The Cumberland County District Attorney’s Office based its request, which attorneys made during Monday’s hearing, on a law that prevents prisoners charged with capital offenses from being released.
Julia Sheridan, an assistant district attorney, said the attack’s apparent random nature makes Nicholas Bennett dangerous to the community. “Someone that aggressive and violent should not be out on bail,” she said.
Bennett, 21, a transient with family in Eliot, is charged with breaking into the home of John Ohrt last Thursday and stabbing him repeatedly with a pocketknife.
Burglary after dark used to be a capital offense in Maine before the state abolished the death penalty in 1887. According to police, sunset occurred at 4:43 p.m.

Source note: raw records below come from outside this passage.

-- ==== Sys2Proof/Machine/RegsB.lean ====
section
/-!
DEFINITION. The register fields of the spec's register tables, one definition each, part B, and the
model's own scalar state words (access hidden: no address). A field's number is its place in the list;
power-on-class fields come first, then PCIe-hot-class fields, then the rest (R32).
-/

namespace Sys2Proof.Machine.Reg

/-- R137 (spec/03): UART framing or parity error; I²C NACK or lost arbitration -/
def FAB_SP_STAT_LINEERR : Field := ⟨238, .sp, 12, [(4096, 8)], (0, 1), 18, 1, 0, .w1c, fun _ => 0⟩

/-- R137 (spec/03): 1 while a transfer is on the lines -/
def FAB_SP_STAT_BUSY : Field := ⟨239, .sp, 12, [(4096, 8)], (0, 1), 19, 1, 0, .ro, fun _ => 0⟩

/-- R148 (spec/04): 0 to 7: die-local generator G0 to G7 of the region's FD; 8 to 11: PW0 -/
def FAB_RGN_CLK_SEL : Field := ⟨240, .rgn, 0, [], (0, 1), 0, 4, 0, .rw, fun _ => 12⟩

/-- R148 (spec/04): Set when a write of SEL was ignored under R149 -/
def FAB_RGN_CLK_SEL_REJ : Field := ⟨241, .rgn, 0, [], (0, 1), 4, 1, 0, .w1c, fun _ => 0⟩

/-- R160 (spec/04): Writes discarded per R156, saturating at 65,535 -/
def FAB_RGN_DCQ_DISC : Field := ⟨242, .rgn, 32, [(4, 4)], (0, 1), 0, 16, 0, .rc, fun _ => 0⟩

/-- R160 (spec/04): Set by any discard -/
def FAB_RGN_DCQ_OVF : Field := ⟨243, .rgn, 32, [(4, 4)], (0, 1), 16, 1, 0, .rc, fun _ => 0⟩

/-- R169 (spec/04): Cycles before R168 answers; values below 16 act as 16 -/
def FAB_RGN_NAPCFG_MM_TIMEOUT : Field := ⟨244, .rgn, 48, [], (0, 1), 0, 16, 0, .rw, fun _ => 4096⟩

/-- R175 (spec/04): 1 requests software isolation -/
def FAB_RGN_ISO_REQ : Field := ⟨245, .rgn, 4, [], (0, 1), 0, 1, 0, .wo, fun _ => 0⟩

/-- R175 (spec/04): 1 leaves software isolation -/
def FAB_RGN_ISO_EXIT : Field := ⟨246, .rgn, 4, [], (0, 1), 1, 1, 0, .wo, fun _ => 0⟩

/-- R175 (spec/04): 0 resume; 1 staged release -/
def FAB_RGN_ISO_EXITMODE : Field := ⟨247, .rgn, 4, [], (0, 1), 2, 1, 0, .rw, fun _ => 0⟩

/-- R175 (spec/04): 1 aborts the pending request -/
def FAB_RGN_ISO_ABORT : Field := ⟨248, .rgn, 4, [], (0, 1), 3, 1, 0, .wo, fun _ => 0⟩

/-- R177 (spec/04): Per R39, for software REQ and EXIT -/
def FAB_RGN_STAT_STATE : Field := ⟨249, .rgn, 16, [], (0, 1), 0, 3, 0, .ro, fun _ => 0⟩

/-- R177 (spec/04): Per R39 -/
def FAB_RGN_STAT_ABORT_LATE : Field := ⟨250, .rgn, 16, [], (0, 1), 3, 1, 0, .ro, fun _ => 0⟩

/-- R177 (spec/04): 1 while any isolation cause is in force -/
def FAB_RGN_STAT_ISOLATED : Field := ⟨251, .rgn, 16, [], (0, 1), 4, 1, 0, .ro, fun _ => 1⟩

/-- R177 (spec/04): 1 software; 2 partial configuration; 3 readback policy; 4 power domain -/
def FAB_RGN_STAT_CAUSE : Field := ⟨252, .rgn, 16, [], (0, 1), 5, 3, 0, .ro, fun _ => 5⟩

/-- R177 (spec/04): 1 contract at NAP; 2 not a software isolation; cleared when the next o -/
def FAB_RGN_STAT_REASON : Field := ⟨253, .rgn, 16, [], (0, 1), 8, 2, 0, .ro, fun _ => 0⟩

/-- R177 (spec/04): Per R161 -/
def FAB_RGN_STAT_SELERR : Field := ⟨254, .rgn, 16, [], (0, 1), 10, 1, 0, .w1c, fun _ => 0⟩

/-- R177 (spec/04): Per R162 -/
def FAB_RGN_STAT_SPINE_LOST : Field := ⟨255, .rgn, 16, [], (0, 1), 11, 1, 0, .w1c, fun _ => 0⟩

/-- R222 (spec/05): Router number -/
def NOC_RTR_ID_ROUTER : Field := ⟨256, .rtr, 0, [], (0, 1), 0, 7, 0, .ro, fun i => i % 96⟩

/-- R222 (spec/05): Base die -/
def NOC_RTR_ID_BD : Field := ⟨257, .rtr, 0, [], (0, 1), 8, 2, 0, .ro, fun i => i / 96⟩

/-- R222 (spec/05): Package ingress epoch -/
def NOC_EPOCH_INGRESS : Field := ⟨258, .rtr, 4, [], (0, 1), 0, 1, 0, .ro, fun _ => 0⟩

/-- R222 (spec/05): 1 while the old bank is live (R199) -/
def NOC_EPOCH_OLD_LIVE : Field := ⟨259, .rtr, 4, [], (0, 1), 1, 1, 0, .ro, fun _ => 0⟩

/-- R222 (spec/05): Old-epoch packets in this router, saturating at 255 -/
def NOC_EPOCH_OLD_CNT : Field := ⟨260, .rtr, 4, [], (0, 1), 8, 8, 0, .ro, fun _ => 0⟩

/-- R222 (spec/05): Route updates completed, wrapping -/
def NOC_EPOCH_UPDATES : Field := ⟨261, .rtr, 4, [], (0, 1), 16, 16, 0, .ro, fun _ => 0⟩

/-- R222 (spec/05): State of local port p: 0 OPEN, 1 CLOSING, 2 OFF, 3 CLOSED (R211) -/
def NOC_PSTATE : Field := ⟨262, .rtr, 16, [], (2, 32), 0, 2, 0, .ro, portRst⟩

/-- R222 (spec/05): Flits in the wake buffer, 0 to 64 -/
def NOC_WAKE_OCC : Field := ⟨263, .rtr, 32, [], (0, 1), 0, 7, 0, .ro, fun _ => 0⟩

/-- R222 (spec/05): Packets in the wake buffer -/
def NOC_WAKE_PKTS : Field := ⟨264, .rtr, 32, [], (0, 1), 8, 6, 0, .ro, fun _ => 0⟩

/-- R222 (spec/05): Wakes requested, wrapping -/
def NOC_WAKE_WAKES : Field := ⟨265, .rtr, 32, [], (0, 1), 16, 16, 0, .ro, fun _ => 0⟩

/-- R223 (spec/05): CT flits sent by output p, wrapping -/
def NOC_FLITS_CT_COUNT : Field := ⟨266, .rtr, 256, [(32, 5)], (0, 1), 0, 32, 0, .ro, fun _ => 0⟩

/-- R223 (spec/05): BG flits sent by output p, wrapping -/
def NOC_FLITS_BG_COUNT : Field := ⟨267, .rtr, 260, [(32, 5)], (0, 1), 0, 32, 0, .ro, fun _ => 0⟩

/-- R223 (spec/05): BE flits sent by output p, wrapping -/
def NOC_FLITS_BE_COUNT : Field := ⟨268, .rtr, 264, [(32, 5)], (0, 1), 0, 32, 0, .ro, fun _ => 0⟩

/-- R223 (spec/05): Corrections at input p (R201), saturating at 65,535 -/
def NOC_PERR_CE : Field := ⟨269, .rtr, 268, [(32, 5)], (0, 1), 0, 16, 0, .rc, fun _ => 0⟩

/-- R223 (spec/05): Flits poisoned at input p (R202), saturating at 255 -/
def NOC_PERR_UE : Field := ⟨270, .rtr, 268, [(32, 5)], (0, 1), 16, 8, 0, .rc, fun _ => 0⟩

Thursday, making the entry a nighttime break-in.
According to police reports, Bennett stole Ohrt’s truck earlier in the day and used identification he found in it to learn where Ohrt lived.
Ohrt told police that he was on the telephone when a man police have said was Bennett came into his apartment and began hitting Ohrt with a green bottle and stabbing him with a pocketknife.
Bennett drove away in Ohrt’s pickup truck and was later arrested in Yarmouth.
His attorney said that holes in the state’s evidence mean his client should be released. “I think there’s a lot more to this case than meets the eye,” said Howard O’Brien, who would not go into specifics.